Take the lines below beginning at the line that has "clampTo (s : State)" and stopping after the line that has "((s.wr HLT_TIDE_RATE (BitVec.ofInt", and print them exactly as they are, with no other lines.
==== LISTED RECORDS
/-- The target can take `h` cells (R93). -/
def State.targetTakes (s : State) (b h : Nat) : Option Nat :=
  let a := SWC_BANK_SPILL b
  let t := s.fld a SWC_BANK_SPILL_target
  if s.spilling b && !s.fldB a SWC_BANK_SPILL_no_target && s.candidate b t && decide (h ≤ s.pool t) &&
      decide (s.spillIn t + h ≤ s.fld SWC_SPILL_CFG SWC_SPILL_CFG_spill_max * 64) then some t
  else none

/-! Random early drop (R95) -/

/-- The decision of R95 towards (o, tc); the average is updated and a value drawn only where p is above 0. DESIGN CHOICE
(assumption 88): (d − avg) / 2^w is rounded down to the 8 fractional bits kept, for a negative difference as well. -/
def State.redDrop (s : State) (o tc colour : Nat) : State × Bool :=
  let k := o * 8 + tc
  let p := bits (4 * tc + 3) (4 * tc) (s.rd (SWC_RED_SEL o)).toNat
  let col := min colour 2
  let w := s.fld (SWC_RED_PROF_3 p) SWC_RED_PROF_3_weight
  let pm := bits (8 * col + 7) (8 * col) (s.rd (SWC_RED_PROF_3 p)).toNat
  let mn := s.fld (SWC_RED_PROF p col) SWC_RED_PROF_min
  let mx := s.fld (SWC_RED_PROF p col) SWC_RED_PROF_max
  let d := ((List.range 32).map (fun i => s.refDepth (qIndex i o tc))).sum
  let old := tget 0 s.sw.redAvg k
  let avg := ((old : Int) + ((d * 256 : Nat) - (old : Int)) / (2 ^ w : Nat)).toNat
  let s1 := { s with sw := { s.sw with redAvg := tset 0 s.sw.redAvg k avg } }
  if mx ≠ 0xFFFF ∧ mx * 256 ≤ avg then (s1, true)
  else if mx ≤ mn ∨ avg < mn * 256 ∨ mn = 0xFFFF then (s1, false)
  else
    let num := pm * (avg - mn * 256)
    let den := 256 * ((mx - mn) * 256)
    if mx = 0xFFFF ∨ num = 0 then (s1, false)
    else
      let r := lfsrStep s1.sw.redReg
      ({ s1 with sw := { s1.sw with redReg := r } }, decide (r % 65536 * den < 65536 * num))

/-! Leaving a queue -/

/-- A frame whose last destination is gone is freed, and its cells return (R89, R103). -/
def State.freeIfDone (s : State) (id : Nat) : State :=
  match s.frame id with
  | some f => if f.residue = [] then { s with sw := { s.sw with frames := s.sw.frames.filter (fun g => g.id != id) } } else s
  | none => s

/-- An entry leaves its queue; the head's residence is a head delay (R129). -/
def State.leaveQueue (s : State) (id o : Nat) : State :=
  match s.frame id with
  | none => s
  | some f =>
    let q := qIndex f.input o f.tc
    let s1 := if (s.queue q).head? = some id then s.wmDelay q (s.elapsed - f.arrive) else s
    let s2 := s1.setQ q ((s1.queue q).filter (· != id))
    s2.modFrame id (fun g => { g with residue := g.residue.filter (· != o), begun := g.begun.filter (· != o) })

/-- A destination is removed undelivered: the CAN entry behind a record is acknowledged (R199). -/
def State.undelivered (s : State) (f : Frame) (o : Nat) : State :=
  match f.canEntry with
  | some (ch, no) => if o = 28 then s.canDropped ch no else s
  | none => s

/-- Remove one destination of a frame, counted by counter `k` of the output; `guard` says that it is a missing AVTPDU
(R143). A transfer of it ends. -/
def State.removeDest (s : State) (id o : Nat) (k : Option Nat) (guard : Bool) : State :=
  match s.frame id with
  | none => s
  | some f =>
    let s1 := (s.leaveQueue id o).freeIfDone id
    let s2 := match k with | some k => s1.swCount o k | none => s1
    let s3 := { s2 with sw := { s2.sw with xfers := s2.sw.xfers.filter (fun x => !(x.id == id && x.output == o)) } }
    let s4 := s3.undelivered f o
    if guard then s4.guardRemoved f.handle o else s4

/-- A frame is discarded whole, nothing counted at its outputs. -/
def State.dropFrame (s : State) (id : Nat) : State :=
  match s.frame id with
  | none => s
  | some f => f.residue.foldl (fun t o => t.removeDest id o none false) s

/-! Admission (R93, R94) -/

/-- One destination's checks at admission. -/
def State.admitDest (s : State) (i o tc colour h : Nat) (handle : Option Nat) : State × Bool :=
  if s.pastHold o then ((s.swCount o 4).guardRemoved handle o, false)
  else
    let (s1, drop) := s.redDrop o tc colour
    if drop then ((s1.swCount o (6 + min colour 2)).guardRemoved handle o, false)
    else if s.fld (SWC_VOQ_CAP tc) SWC_VOQ_CAP_cap_cells < s1.refDepth (qIndex i o tc) + h then
      ((s1.swCount o 5).guardRemoved handle o, false)
    else (s1, true)

/-- The destinations that pass. DESIGN CHOICE (assumption 88): they are judged, and draw from the one shared register of R95,
in ascending port order. -/
def State.admitDests (s : State) (i tc colour h : Nat) (handle : Option Nat) : List Nat → State × List Nat
  | [] => (s, [])
  | o :: rest =>
    let (s1, ok) := s.admitDest i o tc colour h handle
    let (s2, l) := s1.admitDests i tc colour h handle rest
    (s2, if ok then o :: l else l)
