-- ==== Sys2Proof/Machine/Health.lean ====
section
/-! DEFINITION. Health and timing: the tide clock, the monitors, the throughput governor and its PMBus link (R32–R53). -/

namespace Sys2Proof.Machine

def State.setHlt (s : State) (h : HltState) : State := { s with hlt := h }

/-! Tide clock (R35–R39) -/

/-- One 500 MHz tick: a nominal 2 ns, adjusted by the fractional rate accumulator in units of 2^-40 (R35); the gates are then compared
with what is on the wire (R124). -/
def State.tick (s : State) : State :=
  if s.running then
    let adj := signed 32 (s.rd HLT_TIDE_RATE).toNat
    let f : Int := (s.tideFrac : Int) + 2 * 2 ^ 40 + 2 * adj
    ({ s with elapsed := s.elapsed + 2, tide := s.tide + BitVec.ofNat 64 (f / 2 ^ 40).toNat
              tideFrac := (f % 2 ^ 40).toNat }).gateWatch
  else { s with elapsed := s.elapsed + 2 }

/-- A rate write, clamped to ±500 ppm with 0x0203 (R53). -/
def State.rateWrite (s : State) (v : Word) : State :=
  let r := signed 32 v.toNat
  if 549755814 < r then clampTo s 549755814
  else if r < -549755814 then clampTo s (-549755814)
  else s.wr HLT_TIDE_RATE v
where
  clampTo (s : State) (r : Int) : State :=
    ((s.wr HLT_TIDE_RATE (BitVec.ofInt 32 r)).setFld HLT_TIDE_STATUS HLT_TIDE_STATUS_rate_clamped 1).raise 0x0203 1

/-- A step of the tide clock (R38, R39): one tick for every timestamp point. Each tide table keeps its gate states until a
cycle boundary at the new time; a pending change whose instant is reached takes effect with 0x0504; the guard's
presentation check is suspended for 1 ms. -/
def State.tideStep (s : State) (d : Int) : State :=
  let t : DWord := BitVec.ofInt 64 ((s.tide.toNat : Int) + d)
  let s1 := (List.range 28).foldl (fun u p => u.tideStepPort t.toNat p) s
  let s2 := { s1 with tide := t, csg := { s1.csg with suspended := true } }
  (s2.setFld HLT_TIDE_STATUS HLT_TIDE_STATUS_step_done 1).raise 0x0201 0

def State.stepValue (s : State) : Int := signed 64 (s.rd64 HLT_TIDE_STEP_LO HLT_TIDE_STEP_HI)

/-- HLT_TIDE_CTL: step_go applies the step (R38). -/
def State.tideCtlWrite (s : State) (v : Word) : State :=
  let s1 := s.wrPlain HLT_TIDE_CTL v
  if v.toNat.testBit 0 then s1.tideStep s1.stepValue else s1

/-- The port in the slave role of gPTP, which the profile fixes; a device without one is grandmaster and runs from its own
clock (R177). -/
def State.slavePort (s : State) : Option (Fin 28) := s.profileNow.bind (fun b => b.set.slave)

/-- The firmware servo on a received sync (R37): one step above 1 µs, else a rate adjustment, whose value the spec leaves
to the firmware (a free value within ±500 ppm). While the system is synchronised or in holdover, time_valid is set (R147). -/
def State.gptpSync (s : State) (offset : Int) (time : Nat) : State :=
  if !s.running ∨ s.slavePort.isNone then s else
  let s0 := (({ s with dev := { s.dev with synced := true, gptpTime := time } }).setFld HLT_TIDE_CTL HLT_TIDE_CTL_holdover 0).setFld
    CSG_CTL CSG_CTL_time_valid 1
  if 1000 < offset ∨ offset < -1000 then
    let d := BitVec.ofInt 64 (-offset)
    (s0.wr64 HLT_TIDE_STEP_LO HLT_TIDE_STEP_HI d.toNat).tideStep (-offset)
  else if offset = 0 then s0
  else
    let (k, s1) := s0.freeIx
    s1.rateWrite (BitVec.ofInt 32 ((Config.servoRate k).toNat % 1099511629 - 549755814))

/-- Sync receipt timeout: holdover and 0x0202; the rate stays (R37). -/
def State.syncTimeout (s : State) : State :=
  if s.running ∧ s.slavePort.isSome then
    (({ s with dev := { s.dev with synced := false } }.setFld HLT_TIDE_CTL HLT_TIDE_CTL_holdover 1).setFld CSG_CTL
      CSG_CTL_time_valid 1).raise 0x0202 2
  else s
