-- ==== Sys2Proof/Machine/Placer.lean ====
section
/-! DEFINITION. The placer: base and derived maps, commits, shedding and migration (R277–R302). -/

namespace Sys2Proof.Machine

/-! Planning (R285–R289). A plan lists routines with their cores. -/

abbrev Plan := List (Nat × Nat)

def Plan.core (p : Plan) (r : Nat) : Option Nat := (p.find? (fun e => e.1 == r)).map (fun e => e.2)

/-- What a computation works with: the program, the cores that are not available, the polders that are off, the predecessor's
map of R288, whether groups must stay in their cluster (R295), and the mobile routines that the device hosts, which come as the last
units (R298). DEDUCED (assumption 30): a polder counts as off where the
profile starts it off and the map that the computation begins with leaves it unused, so that the five inputs of R285 decide. -/
structure Placing where
  prog : Program
  bad : Nat
  off5 : Bool
  off6 : Bool
  pred : Option Plan
  keep : Bool
  mob : List Nat
  deriving DecidableEq, Repr

def Program.placing (p : Program) (bad : Nat) (pred : Option Plan) (keep : Bool) (mob : List Nat) (from_ : Plan) : Placing :=
  { prog := p, bad := bad, pred := pred, keep := keep, mob := mob
    off5 := p.off.testBit 5 && !from_.any (fun e => decide (e.2 < 32))
    off6 := p.off.testBit 6 && !from_.any (fun e => decide (32 ≤ e.2)) }

def Program.rt (p : Program) (r : Nat) : Routine := p.routines.getD r {}

def Program.groupSize (p : Program) (g : Nat) : Nat := ((p.groups.find? (fun x => x.no == g)).map Group.sharedBytes).getD 0

/-- Total of a measure over the routines that a plan places on the cores in question. -/
def Program.total (p : Program) (pl : Plan) (on : Nat → Bool) (f : Routine → Nat) : Nat :=
  ((pl.filter (fun e => on e.2)).map (fun e => f (p.rt e.1))).sum

def Program.cap (p : Program) : Nat := 900000 * bits 7 0 p.policy.toNat / 100
def Program.wLoad (p : Program) : Nat := bits 15 8 p.policy.toNat
def Program.wCount (p : Program) : Nat := bits 23 16 p.policy.toNat
def Program.wStay (p : Program) : Nat := bits 31 24 p.policy.toNat
def Program.wOpen (p : Program) : Nat := bits 15 0 p.policy2.toNat
def Program.wPolder (p : Program) : Nat := bits 31 16 p.policy2.toNat

def onCore (c : Nat) : Nat → Bool := fun x => x == c
def onCluster (k : Nat) : Nat → Bool := fun x => x / 16 == k

/-- Permitted clusters of a routine; 0 acts as all (R278). -/
def Routine.mask (r : Routine) : Nat := if r.clusterMask = 0 then 15 else r.clusterMask

def ceilDiv (a b : Nat) : Nat := (a + b - 1) / b

/-- The polder of a core is off (R288). -/
def Placing.isOff (x : Placing) (c : Nat) : Bool := if c < 32 then x.off5 else x.off6

/-- Feasibility of a core (R286). -/
def Placing.feasible (x : Placing) (pl : Plan) (r c : Nat) : Bool :=
  let m := x.prog.rt r
  !x.bad.testBit c && m.mask.testBit (c / 16) &&
    decide (x.prog.total pl (onCore c) (fun q => q.code.length) + m.code.length ≤ 32768) &&
    decide (x.prog.total pl (onCore c) Routine.dataBytes + m.dataBytes ≤ 65536) &&
    decide (x.prog.total pl (onCore c) Routine.loadKu + m.loadKu ≤ x.prog.cap)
========
TASK RESULT:
  clampTo (s : State) (r : Int) : State :=
    ((s.wr HLT_TIDE_RATE (BitVec.ofInt 32 r)).setFld HLT_TIDE_STATUS HLT_TIDE_STATUS_rate_clamped 1).raise 0x0203 1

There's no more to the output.